Since MV-MR has been shown to be more robust than MR, in particular in estimating causal effects of LDL and HDL on CAD [54], we also applied bi-directional MV-MR and MV-CD-Egger to infer the causal direction between LDL (or HDL) and CAD while adjusting for HDL (or LDL) as a potential confounder.
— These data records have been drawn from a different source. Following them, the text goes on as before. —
-- ==== Sys2Proof/Machine/Step.lean ====
section
/-!
DEFINITION. Sys2Proof/Machine/Step.lean: one step of the block: the command that has waited longest runs; with none waiting, one period of the Dormouse clock
passes (log 1).
-/
namespace Sys2Proof.Machine

/-- One step: the command at the front of the queue runs on the state with the rest of the queue. -/
def step (s : State) : Host.Outcome State Fault Refusal :=
  match s.pending with
  | c :: rest => exec c { s with pending := rest }
  | [] => .next (idle s)

/-- The state with the command that a word spells put at the front of the queue. -/
def State.withFetchWord (s : State) (nbits w : Nat) : State :=
  match decodeTableWord nbits w with
  | some c => { s with pending := c :: s.pending }
  | none => s

end Sys2Proof.Machine
end

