-- ==== Sys2Proof/Machine/Core.lean ====
section
/-! DEFINITION. Sys2Proof/Machine/Core.lean: the machine in the host's terms. -/

/-- The block as the host sees it. -/
def Sys2Proof.core : Host.Core :=
  { State := Sys2Proof.Machine.State, Fault := Sys2Proof.Machine.Fault, Refusal := Sys2Proof.Machine.Refusal,
    step := Sys2Proof.Machine.step, reset := Sys2Proof.Machine.State.reset }
end

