-- ==== Sys2Proof/Certificates/Slice0/Obligations.lean ====
section
/-!
DEFINITION. Sys2Proof/Certificates/Slice0/Obligations.lean: the statements about the model, one definition each.
-/
open Sys2Proof Sys2Proof.Machine

/-- A step takes the command that has waited longest and runs it on the state with the rest of the queue (log 1). -/
def Obligations.StepRunsFront : Prop :=
  ∀ (c : Instr) (rest : List Instr) (s : State), s.pending = c :: rest → step s = exec c { s with pending := rest }

/-- A step without a waiting command counts one period of the Dormouse clock and changes nothing else; the model's choice (log 1). -/
def Obligations.StepIdles : Prop :=
  ∀ s : State, s.pending = [] → ∃ t, step s = .next t ∧
    t.time.rtc = (if s.pwr.state = .off then s.time.rtc else (s.time.rtc + 1) % 2 ^ 48) ∧
    { t with time := { t.time with rtc := s.time.rtc } } = s

/-- No command of the table stops the block. -/
def Obligations.EveryCommandCompletes : Prop := ∀ (i : Instr) (s : State), ∃ t, exec i s = .next t

/-- A step takes one command from the queue, keeps in order what was sent out, and never takes a draw of the random source back. -/
def Obligations.StepTakesOneCommand : Prop :=
  ∀ s t : State, step s = .next t → t.pending = s.pending.tail ∧ s.emits <:+ t.emits ∧ s.draws ≤ t.draws

/-- After reset every table is in canonical form and no command waits. -/
def Obligations.ResetTables : Prop := State.reset.wf = true ∧ State.reset.pending = []

/-- Whatever command runs, the registers, ports, bursts, memories and tables of a state keep their canonical form. -/
def Obligations.StepKeepsTables : Prop := ∀ s t : State, s.wf = true → step s = .next t → t.wf = true

/-- A command leaves alone every part of the state outside its footprint. -/
def Obligations.CommandFootprints : Prop :=
  ∀ (i : Instr) (s t : State), exec i s = .next t → Within (parts (touches i)) s t

/-- After reset every register holds its reset value; the common header of every page and some registers of the chapters are named. -/
def Obligations.ResetRegisters : Prop :=
  (∀ a : Nat, reg State.reset a = regReset a) ∧
  (∀ p : Page, outstanding State.reset p = none ∧ reg State.reset (addr p offIntStat) = 0 ∧ reg State.reset (addr p offIntEn) = 0 ∧
    reg State.reset (addr p offErrCnt) = 0 ∧ reg State.reset (addr p offCmdStat) = 0) ∧
  (∀ p : Page, p ≠ .mod → reg State.reset (addr p 0x004) = 0x0100) ∧
  (∀ n : Port, isSet State.reset (.lpt n) LPT_STATUS.DRV_EN = false ∧ isSet State.reset (.lpt n) LPT_DECL.DECLARED = false) ∧
  getF State.reset .saf SAF_KILL.PORT = 0x3F ∧
  (∀ r : Fin 32, getI State.reset .pci PCI_RING.EN r.val = 0) ∧
  State.reset.eng.bursts = [] ∧ State.reset.mac.table = []

/-- INT_STAT clears by ones, INT_EN takes the defined bits, INT_FORCE sets defined status bits and nothing else (R29). -/
def Obligations.InterruptRegisters : Prop :=
  (∀ (p : Page) (v : Word) (s : State), Yields (.intStatClear p v) s (fun t =>
    (∀ n, n < 32 → intOf t p n = (intOf s p n && !v.toNat.testBit n)) ∧ RegsBut [addr p offIntStat] s t)) ∧
  (∀ (p : Page) (v : Word) (s : State), Yields (.intEnWrite p v) s (fun t =>
    reg t (addr p offIntEn) = intWord p v ∧ RegsBut [addr p offIntEn] s t)) ∧
  (∀ (p : Page) (v : Word) (s : State), Yields (.intForce p v) s (fun t =>
    (∀ n, n < 32 → intOf t p n = (intOf s p n || (intWord p v).toNat.testBit n)) ∧ RegsBut [addr p offIntStat] s t ∧
    killCauses t = killCauses s))

/-- The message of a vector (R34): on the rise of its condition, and after a write that leaves it true; pending while masked (R378). -/
def Obligations.InterruptMessages : Prop :=
  (∀ (p : Page) (v : Word) (s : State), Yields (.intForce p v) s (fun t =>
    let rise := vectorCond t (pageVector p) && !vectorCond s (pageVector p)
    let masked := s.msixMask.testBit (pageVector p)
    t.emits = (if rise && !masked then .msix (pageVector p) :: s.emits else s.emits) ∧
    t.msixPba = (if rise && masked then s.msixPba ||| 2 ^ pageVector p else s.msixPba))) ∧
  (∀ (p : Page) (v : Word) (s : State) (i : Instr), i = .intStatClear p v ∨ i = .intEnWrite p v → Yields i s (fun t =>
    let on := vectorCond t (pageVector p)
    let masked := s.msixMask.testBit (pageVector p)
    t.emits = (if on && !masked then .msix (pageVector p) :: s.emits else s.emits) ∧
    t.msixPba = (if on && masked then s.msixPba ||| 2 ^ pageVector p else s.msixPba)))

/-- An access that is not a full aligned word access is not performed (R26). -/
def Obligations.UnperformedAccess : Prop :=
  ∀ (a : BitVec 26) (p : Page) (form : AccessForm) (s : State), pageOfAddr a.toNat = some p → (form ≠ .dword 0xF ∨ a.toNat % 4 ≠ 0) →
    let kept (t : State) : Prop := intOf t p INT.ACCESS = true ∧ errors t p = min (errors s p + 1) 0xFFFF ∧ intOf t p INT.ERR = true ∧
      RegsBut [addr p offIntStat, addr p offErrCnt] s t
    (∀ (v : Word) (e : WriteEnv), Yields (.registerWrite (.bar0 a) form v e) s kept) ∧
    Yields (.counterReadClear (.bar0 a) form) s (fun t => kept t ∧ t.emits.head? = some (.read 0))

/-- RW fields take the bits written; a reserved encoding keeps the field and counts an error, and the other fields take effect (R8, R9). -/
def Obligations.PlainRegisterWrite : Prop :=
  ∀ (p : Page) (o : Nat), (p, o) ∈ [(Page.pwr, 0x114), (.asc, 0x100), (.tru, 0x10C), (.eng 0, 0x188)] ∨ (∃ n : Port, (p, o) = (.lpt n, 0x108)) →
    ∀ (v : Word) (e : WriteEnv) (s : State), Yields (.registerWrite (.bar0 (BitVec.ofNat 26 (addr p o))) (.dword 0xF) v e) s (fun t =>
      let fs := (fieldsAt (pageKind p) o).filter (fun f => decide (f.acc = .rw))
      let bad := fs.filter (fun f => !f.legal.ok f.width (getBits v f.hi f.lo))
      (∀ f ∈ fs, getBits (reg t (addr p o)) f.hi f.lo =
        if f.legal.ok f.width (getBits v f.hi f.lo) then getBits v f.hi f.lo else getBits (reg s (addr p o)) f.hi f.lo) ∧
      errors t p = min (errors s p + bad.length) 0xFFFF ∧ (bad ≠ [] → intOf t p INT.ERR = true) ∧
      RegsBut [addr p o, addr p offIntStat, addr p offErrCnt] s t)

/-- A host write never changes an RWP field; one that would is refused, counted and logged (R31, R33). -/
def Obligations.ProtectedWriteRefused : Prop :=
  ∀ (p : Page) (o : Nat),
    (p, o) ∈ [(Page.nbw, 0x100), (.nbw, 0x11C), (.bbw, 0x100), (.bbw, 0x128), (.bcn, 0x120), (.bcn, 0x124), (.mem, 0x130), (.pair, 0x100), (.pair, 0x104),
      (.pair, 0x108), (.saf, 0x104), (.saf, 0x108), (.saf, 0x110)] →
    ∀ (v : Word) (e : WriteEnv) (s : State), Yields (.registerWrite (.bar0 (BitVec.ofNat 26 (addr p o))) (.dword 0xF) v e) s (fun t =>
      reg t (addr p o) = reg s (addr p o) ∧
      (protectedWrite p o v s = true → intOf t p INT.PROT_REFUSED = true ∧ errors t p = min (errors s p + 1) 0xFFFF ∧
        (LogRoom s → Logged t (pageType (pageKind p) % 256 * 256 + INT.PROT_REFUSED) (pageInstance p) [pageBase p, o])) ∧
      (protectedWrite p o v s = false → t = s))

/-- Reads return the register and have no side effect but on RC fields (R9, R25, R27). -/
def Obligations.ReadsAndCounters : Prop :=
  let full (a : Nat) : Instr := .counterReadClear (.bar0 (BitVec.ofNat 26 a)) (.dword 0xF)
  (∀ (p : Page) (s : State), Yields (full (addr p offErrCnt)) s (fun t =>
    t.emits = .read (reg s (addr p offErrCnt)) :: s.emits ∧ reg t (addr p offErrCnt) = 0 ∧ RegsBut [addr p offErrCnt] s t)) ∧
  (∀ (n : Port) (s : State), Yields (full (addr (.lpt n) LPT_SURGE_CNT.COUNT.off)) s (fun t =>
    t.emits = .read (reg s (addr (.lpt n) LPT_SURGE_CNT.COUNT.off)) :: s.emits ∧ getF t (.lpt n) LPT_SURGE_CNT.COUNT = 0 ∧
    RegsBut [addr (.lpt n) LPT_SURGE_CNT.COUNT.off] s t)) ∧
  (∀ (p : Page) (o : Nat) (s : State), o ∈ [offIntStat, offIntEn, 0x020, offCmdStat] → Yields (full (addr p o)) s (fun t =>
    t = returnWord (reg s (addr p o)) s)) ∧
  (∀ (p : Page) (o : Nat) (s : State), o ∈ [0x008, 0x018, 0x040] → Yields (full (addr p o)) s (fun t => t = returnWord 0 s)) ∧
  (∀ (a : BitVec 26) (s : State), pageOfAddr a.toNat = none → (a.toNat < 0x1000000 ∨ 0x2000000 ≤ a.toNat) → ∀ form : AccessForm,
    Yields (.counterReadClear (.bar0 a) form) s (fun t => t = returnWord 0 s))

/-- A command written while another is outstanding is dropped and counted, and the outstanding command is not disturbed (R39). -/
def Obligations.CommandWhileBusy : Prop :=
  ∀ (p : Page) (v : Word) (e : WriteEnv) (s : State) (o : Outstanding), outstanding s p = some o → getBits v 31 31 = 0 →
    Yields (.registerWrite (.bar0 (BitVec.ofNat 26 (addr p 0x040))) (.dword 0xF) v e) s (fun t =>
      t.cmds = s.cmds ∧ getBits (reg t (addr p offCmdStat)) 28 28 = 1 ∧ errors t p = min (errors s p + 1) 0xFFFF ∧
      RegsBut [addr p offCmdStat, addr p offIntStat, addr p offErrCnt] s t)

/-- NOP completes OK, an undefined opcode BAD_OPCODE, and any command to a block that is not READY REFUSED (R40, R42, R43). -/
def Obligations.CommandIssued : Prop :=
  (∀ (p : Page) (src : CmdSrc) (s : State), takes s p src = true → Yields (.nop p src) s (fun t => Completed t p CODE.OK ∧ BlockRegsBut [] s t)) ∧
  (∀ (p : Page) (v : Word) (e : WriteEnv) (s : State), outstanding s p = none → getBits v 31 31 = 0 → (ready s p = false ∨ 9 < getBits v 15 0) →
    Yields (.registerWrite (.bar0 (BitVec.ofNat 26 (addr p 0x040))) (.dword 0xF) v e) s (fun t =>
      Completed t p (if ready s p then CODE.BAD_OPCODE else CODE.REFUSED) ∧ getBits (reg t (addr p offCmdStat)) 23 16 = getBits v 23 16 ∧
      BlockRegsBut [] s t))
As shown in S5 Text, our proposed MV-CD-Egger concluded with the causal direction from LDL to CAD, but no causal relationship between HDL and CAD. In contrast, both MV-MR-IVW and MV-MR-Egger concluded with LDL and HDL causal to CAD; in addition, MV-MR-Egger also identified a significant causal effect of CAD on LDL.

Main simulation results

Estimation of KYX: CD-Ratio performed well with no pleiotropy while CD-Egger and CD-GLS always performed well

First we show the simulation results in terms of estimating KYX by CD-Ratio, CD-Egger and CD-GLS. For each simulation set-up and each method, we show the mean and standard deviation (sd) of its estimates of KYX from 500 simulated datasets, which are compared to the true value of KYX and the mean standard error (se) respectively; we would like them to be as close as possible. From Table 5, we can see that CD-Egger and CD-GLS always gave almost unbiased estimates (with good SE estimates too) in all situations, suggesting their correct (and similar) inference on the causal direction. In contrast, while the CD-Ratio estimator was almost unbiased in the absence of pleiotropy, it became more and more biased as the mean pleiotropic effect (i.e. μα) increased. We obtained similar results and reached the same conclusion from many other simulation set-ups as shown in S6 Text.

Table 5. Simulation results for estimating KYX.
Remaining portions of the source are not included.